Citizen Science initiatives were in place to document frog calls up and down the country. These volunteers provided essential data that, when viewed as a whole, told the story of how frogs and toads were responding to multiple pressures from urbanization to pollution and climate change.

“An app that used the latest techniques in voice recognition could help to standardize the quality of those efforts,” Bush said.

In June the team launched a free app called WhatFrog on I-Tunes. Crowd-sourcing will improve the performance of the voice-recognition algorithms. The more users the app gets, the more recordings will be made, and once checked for accuracy, the new recordings will be added to our library. The more recordings that there are of each type of frog the more accurate will be the identification.
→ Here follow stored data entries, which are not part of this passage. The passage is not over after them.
-- ==== Sys2Proof/Tests/Slice0.lean ====
section
/-! SUPPORT. Tests. Expected results come from the spec: the worked examples W1 to W10 and the derived vectors of
`95_test_vectors.md`, the encodings of `30_encoding.md` R94. The last part shows, for every statement of
`Certificates/Slice0/Obligations.lean` that has hypotheses, a concrete state and operands that meet them. -/

namespace Sys2Proof.Tests

open Sys2Proof Sys2Proof.Machine

/-! ## Helpers -/

/-- The reset state with some registers set. -/
def withRegs (regs : List (Reg × Byte)) : State := regs.foldl (fun s p => s.setV p.1 p.2) State.reset

/-- A state with bytes in memory at `a` and I there. -/
def dataAt (s : State) (a : Nat) (bytes : List Byte) : State :=
  (s.withMem (s.mem.writeList a bytes)).withI (BitVec.ofNat 16 a)

/-- The result is a next state of which `p` holds. -/
def holds (r : Result) (p : State → Bool) : Bool :=
  match r with
  | .next t => p t
  | _ => false

/-- One tick that fetches the opcode `w` in `s`. -/
def ran (s : State) (w : Nat) (p : State → Bool) : Bool := holds (step (s.withFetchWord 16 w)) p

theorem exists_of_holds {r : Result} {p : State → Bool} (h : holds r p = true) : ∃ t, r = .next t ∧ p t = true := by
  cases r with
  | next t => exact ⟨t, rfl, h⟩
  | fault f => simp [holds] at h
  | refused f => simp [holds] at h

/-- The pixels of row `r` that are on, in ascending column order. -/
def onCols (s : State) (r : Fin 32) : List Nat := ((List.finRange 64).filter (s.display.get r ·)).map (·.val)

/-! ## Well-formedness: one ill-formed opcode word for each check of R98 -/

theorem test_wellFormed_family0 : WellFormed.family0 0x0123 = false ∧ WellFormed.opcode 0x00E1 = false := by decide
theorem test_wellFormed_family5 : WellFormed.family59 5 0x5121 = false ∧ WellFormed.opcode 0x5121 = false := by decide
theorem test_wellFormed_family8 : WellFormed.family8 0x8128 = false ∧ WellFormed.opcode 0x812D = false := by decide
theorem test_wellFormed_family9 : WellFormed.family59 9 0x9121 = false ∧ WellFormed.opcode 0x9121 = false := by decide
theorem test_wellFormed_familyE : WellFormed.familyE 0xE19F = false ∧ WellFormed.opcode 0xE19F = false := by decide
theorem test_wellFormed_familyF : WellFormed.familyF 0xF1FF = false ∧ WellFormed.opcode 0xF100 = false := by decide

/-! ## Decoding: a word of every constructor, written bit by bit from R94 -/

theorem test_decode_control :
    decode [0b00000000#8, 0b11101110#8] = .insn .ret ∧
    decode [0b00011010#8, 0b10111100#8] = .insn (.jp 0xABC) ∧
    decode [0b00100011#8, 0b00000001#8] = .insn (.call 0x301) ∧
    decode [0b00110011#8, 0b01000010#8] = .insn (.seImm 3 0x42) ∧
    decode [0b01000011#8, 0b01000010#8] = .insn (.sneImm 3 0x42) ∧
    decode [0b01010001#8, 0b00100000#8] = .insn (.seReg 1 2) ∧
    decode [0b10010001#8, 0b00100000#8] = .insn (.sneReg 1 2) ∧
    decode [0b10110101#8, 0b00000001#8] = .insn (.jpV0 0x501) := by decide

theorem test_decode_alu_plain :
    decode [0b01101010#8, 0b11111110#8] = .insn (.ldImm 0xA 0xFE) ∧
    decode [0b01110000#8, 0b00000011#8] = .insn (.addImm 0 3) ∧
    decode [0b10000001#8, 0b00100000#8] = .insn (.ldReg 1 2) ∧
    decode [0b10000001#8, 0b00100001#8] = .insn (.orReg 1 2) ∧
    decode [0b10000001#8, 0b00100010#8] = .insn (.andReg 1 2) ∧
    decode [0b10000001#8, 0b00100011#8] = .insn (.xorReg 1 2) ∧
    decode [0b11000011#8, 0b00001111#8] = .insn (.rnd 3 0x0F) := by decide

theorem test_decode_alu_flag :
    decode [0b10000001#8, 0b00100100#8] = .insn (.addReg 1 2) ∧
    decode [0b10000001#8, 0b00100101#8] = .insn (.subReg 1 2) ∧
    decode [0b10000001#8, 0b00100110#8] = .insn (.shr 1 2) ∧
    decode [0b10000001#8, 0b00100111#8] = .insn (.subn 1 2) ∧
    decode [0b10000001#8, 0b00101110#8] = .insn (.shl 1 2) := by decide

theorem test_decode_index_memory :
    decode [0b10100001#8, 0b00100011#8] = .insn (.ldI 0x123) ∧
    decode [0b11110010#8, 0b00011110#8] = .insn (.addI 2) ∧
    decode [0b11111001#8, 0b00101001#8] = .insn (.ldF 9) ∧
    decode [0b11110110#8, 0b00110011#8] = .insn (.ldB 6) ∧
    decode [0b11110010#8, 0b01010101#8] = .insn (.storeRegs 2) ∧
    decode [0b11110100#8, 0b01100101#8] = .insn (.loadRegs 4) := by decide

theorem test_decode_display :
    decode [0b00000000#8, 0b11100000#8] = .insn .cls ∧
    decode [0b11010101#8, 0b01101111#8] = .insn (.drw 5 6 15) := by decide

theorem test_decode_timers_keys :
    decode [0b11100101#8, 0b10011110#8] = .insn (.skp 5) ∧
    decode [0b11100111#8, 0b10100001#8] = .insn (.sknp 7) ∧
    decode [0b11110001#8, 0b00000111#8] = .insn (.ldVxDt 1) ∧
    decode [0b11110011#8, 0b00001010#8] = .insn (.ldVxK 3) ∧
    decode [0b11110000#8, 0b00010101#8] = .insn (.ldDtVx 0) ∧
    decode [0b11111111#8, 0b00011000#8] = .insn (.ldStVx 0xF) := by decide

/-- The illegal opcodes of `95_test_vectors.md` 2.1. -/
theorem test_decode_illegal :
    [0x0000#16, 0x0123#16, 0x00E1#16, 0x5121#16, 0x8128#16, 0x812D#16, 0x812F#16, 0x9121#16, 0xE19F#16, 0xF1FF#16,
      0xF100#16].all (fun op => decide (decode [highByte op, lowByte op] = .illegal op)) = true := by decide

theorem test_decodeTableWord : decodeTableWord 16 0x1234 = some (.jp 0x234) ∧ decodeTableWord 16 0 = none := by decide

/-! ## The tick (`95_test_vectors.md` 2.1) -/

/-- PC = 0xFFF: FETCH_OUT_OF_BOUNDS(0xFFF). -/
theorem test_fetch_top : holds (step (State.reset.withPc 0xFFF)) (fun t =>
    decide (t = (State.reset.withPc 0xFFF).withFault (some ⟨.fetchOutOfBounds, 0xFFF, 0xFFF⟩))) = true := by decide

/-- PC = 0xFFE is the last place of an opcode. -/
theorem test_fetch_last : ran (State.reset.withPc 0xFFE) 0x1200 (fun t => t.pc == 0x200 && t.fault.isNone) = true := by
  decide

/-- An odd PC. -/
theorem test_fetch_odd : ran (State.reset.withPc 0x201) 0x6007 (fun t => t.getV 0 == 7 && t.pc == 0x203) = true := by
  decide

/-- M[PC..] = 00 00 with DT = 5: DECODE_ERROR(0x0000), no timer step. -/
theorem test_decode_fault : holds (step (State.reset.withDt 5)) (fun t =>
    decide (t.fault = some ⟨.decodeError, 0, 0x200⟩) && t.dt == 5) = true := by decide

/-- DT = 1, ST = 2 and a jump: DT = 0, ST = 1. -/
theorem test_timers_step : ran ((State.reset.withDt 1).withSt 2) 0x1200 (fun t => t.dt == 0 && t.st == 1) = true := by
  decide

/-- DT = ST = 0 do not wrap; DIRTY is cleared. -/
theorem test_timers_at_zero : ran (State.reset.withDirty true) 0x1200 (fun t => t.dt == 0 && t.st == 0 && !t.dirty) = true := by
  decide

/-- A block with a fault changes nothing. -/
theorem test_fault_sticky : holds (step (State.reset.withFault (some ⟨.decodeError, 0, 0x200⟩))) (fun t =>
    decide (t = State.reset.withFault (some ⟨.decodeError, 0, 0x200⟩))) = true := by decide

/-- P1's bytes as a load: `60 00` at 0x200 runs first. -/
theorem test_load_then_step : holds (step (State.reset.load [0x60, 0x05])) (fun t => t.getV 0 == 5 && t.pc == 0x202) = true := by
  decide

/-! ## One step of each instruction (`95_test_vectors.md` 1 and 2.2 to 2.6) -/

theorem test_jp : ran (State.reset) 0x1ABC (fun t =>
    t.pc == 0xABC) = true := by decide

theorem test_jp_self : ran (State.reset) 0x1200 (fun t =>
    t.pc == 0x200) = true := by decide

theorem test_call : ran (State.reset.withPc 0xFFE) 0x2300 (fun t =>
    t.pc == 0x300 && t.stack == [0x1000]) = true := by decide

theorem test_call_overflow : ran (State.reset.withStack (List.replicate 16 0x202)) 0x2300 (fun t =>
    decide (t.fault = some ⟨.stackOverflow, 0x200, 0x200⟩) && t.sp == 16) = true := by decide

theorem test_ret : ran (State.reset.withStack [0x123, 0x456]) 0x00EE (fun t =>
    t.pc == 0x456 && t.stack == [0x123]) = true := by decide

theorem test_ret_underflow : ran (State.reset) 0x00EE (fun t =>
    decide (t.fault = some ⟨.stackUnderflow, 0x200, 0x200⟩)) = true := by decide

theorem test_jpV0 : ran (withRegs [(0, 0xFF)]) 0xBFFF (fun t =>
    t.pc == 0x10FE && t.fault.isNone) = true := by decide

theorem test_jpV0_n1_is_no_register : ran (withRegs [(0, 0x02), (5, 0x40)]) 0xB500 (fun t =>
    t.pc == 0x502) = true := by decide

theorem test_seImm : ran (withRegs [(3, 0x42)]) 0x3342 (fun t =>
    t.pc == 0x204) = true := by decide

theorem test_seImm_unequal : ran (withRegs [(3, 0x41)]) 0x3342 (fun t =>
    t.pc == 0x202) = true := by decide

theorem test_sneImm : ran (withRegs [(3, 0x41)]) 0x4342 (fun t =>
    t.pc == 0x204) = true := by decide

theorem test_sneImm_equal : ran (withRegs [(3, 0x42)]) 0x4342 (fun t =>
    t.pc == 0x202) = true := by decide

theorem test_seReg : ran (withRegs [(1, 9), (2, 9)]) 0x5120 (fun t =>
    t.pc == 0x204) = true := by decide

theorem test_seReg_unequal : ran (withRegs [(1, 9), (2, 8)]) 0x5120 (fun t =>
    t.pc == 0x202) = true := by decide

theorem test_sneReg : ran (withRegs [(1, 9), (2, 8)]) 0x9120 (fun t =>
    t.pc == 0x204) = true := by decide

theorem test_sneReg_same : ran (State.reset) 0x9110 (fun t =>
    t.pc == 0x202) = true := by decide

theorem test_ldImm : ran (withRegs [(0xF, 0x5A)]) 0x6AFF (fun t =>
    t.getV 0xA == 0xFF && t.getV 0xF == 0x5A) = true := by decide

/-- No carry flag. -/
theorem test_addImm : ran (withRegs [(0xF, 0x5A), (0, 0xFF)]) 0x7001 (fun t =>
    t.getV 0 == 0 && t.getV 0xF == 0x5A) = true := by decide

theorem test_addImm_W4 : ran (withRegs [(0, 5)]) 0x7003 (fun t =>
    t.getV 0 == 8 && t.pc == 0x202) = true := by decide

theorem test_ldReg : ran (withRegs [(0xF, 0x5A), (1, 0x2A)]) 0x8010 (fun t =>
    t.getV 0 == 0x2A && t.getV 0xF == 0x5A) = true := by decide

theorem test_orReg : ran (withRegs [(0xF, 0x5A), (0, 0xF0), (1, 0x0F)]) 0x8011 (fun t =>
    t.getV 0 == 0xFF && t.getV 0xF == 0x5A) = true := by decide

theorem test_andReg : ran (withRegs [(0xF, 0x5A), (0, 0xF0), (1, 0x3C)]) 0x8012 (fun t =>
    t.getV 0 == 0x30 && t.getV 0xF == 0x5A) = true := by decide

theorem test_xorReg : ran (withRegs [(0xF, 0x5A), (0, 0xF0), (1, 0x3C)]) 0x8013 (fun t =>
    t.getV 0 == 0xCC && t.getV 0xF == 0x5A) = true := by decide

theorem test_addReg_W1 : ran (withRegs [(0, 0xC8), (1, 0x64)]) 0x8014 (fun t =>
    t.getV 0 == 0x2C && t.getV 0xF == 1) = true := by decide

/-- x = F: the sum 2 is overwritten by the flag 0. -/
theorem test_addReg_flag_last : ran (withRegs [(0xF, 0x01), (1, 0x01)]) 0x8F14 (fun t =>
    t.getV 0xF == 0) = true := by decide

theorem test_subReg_W2 : ran (withRegs [(0, 5), (1, 7)]) 0x8015 (fun t =>
    t.getV 0 == 0xFE && t.getV 0xF == 0) = true := by decide

theorem test_subReg_equal : ran (withRegs [(0, 5), (1, 5)]) 0x8015 (fun t =>
    t.getV 0 == 0 && t.getV 0xF == 1) = true := by decide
Currently the app contains enough recordings to identify about 40 of the commonest frogs and toads in the USA. They hope to expand this number, improve accuracy and enable some game-like features within the app.

“We hope that teachers, students, and naturalists will find the app useful, entertaining and educational,” Bush said. “The average age of citizen scientists is 55, perhaps by introducing an app like this that connects to social media we can attract a different, younger, cohort of enthusiasts inspired to protect our wildlife.”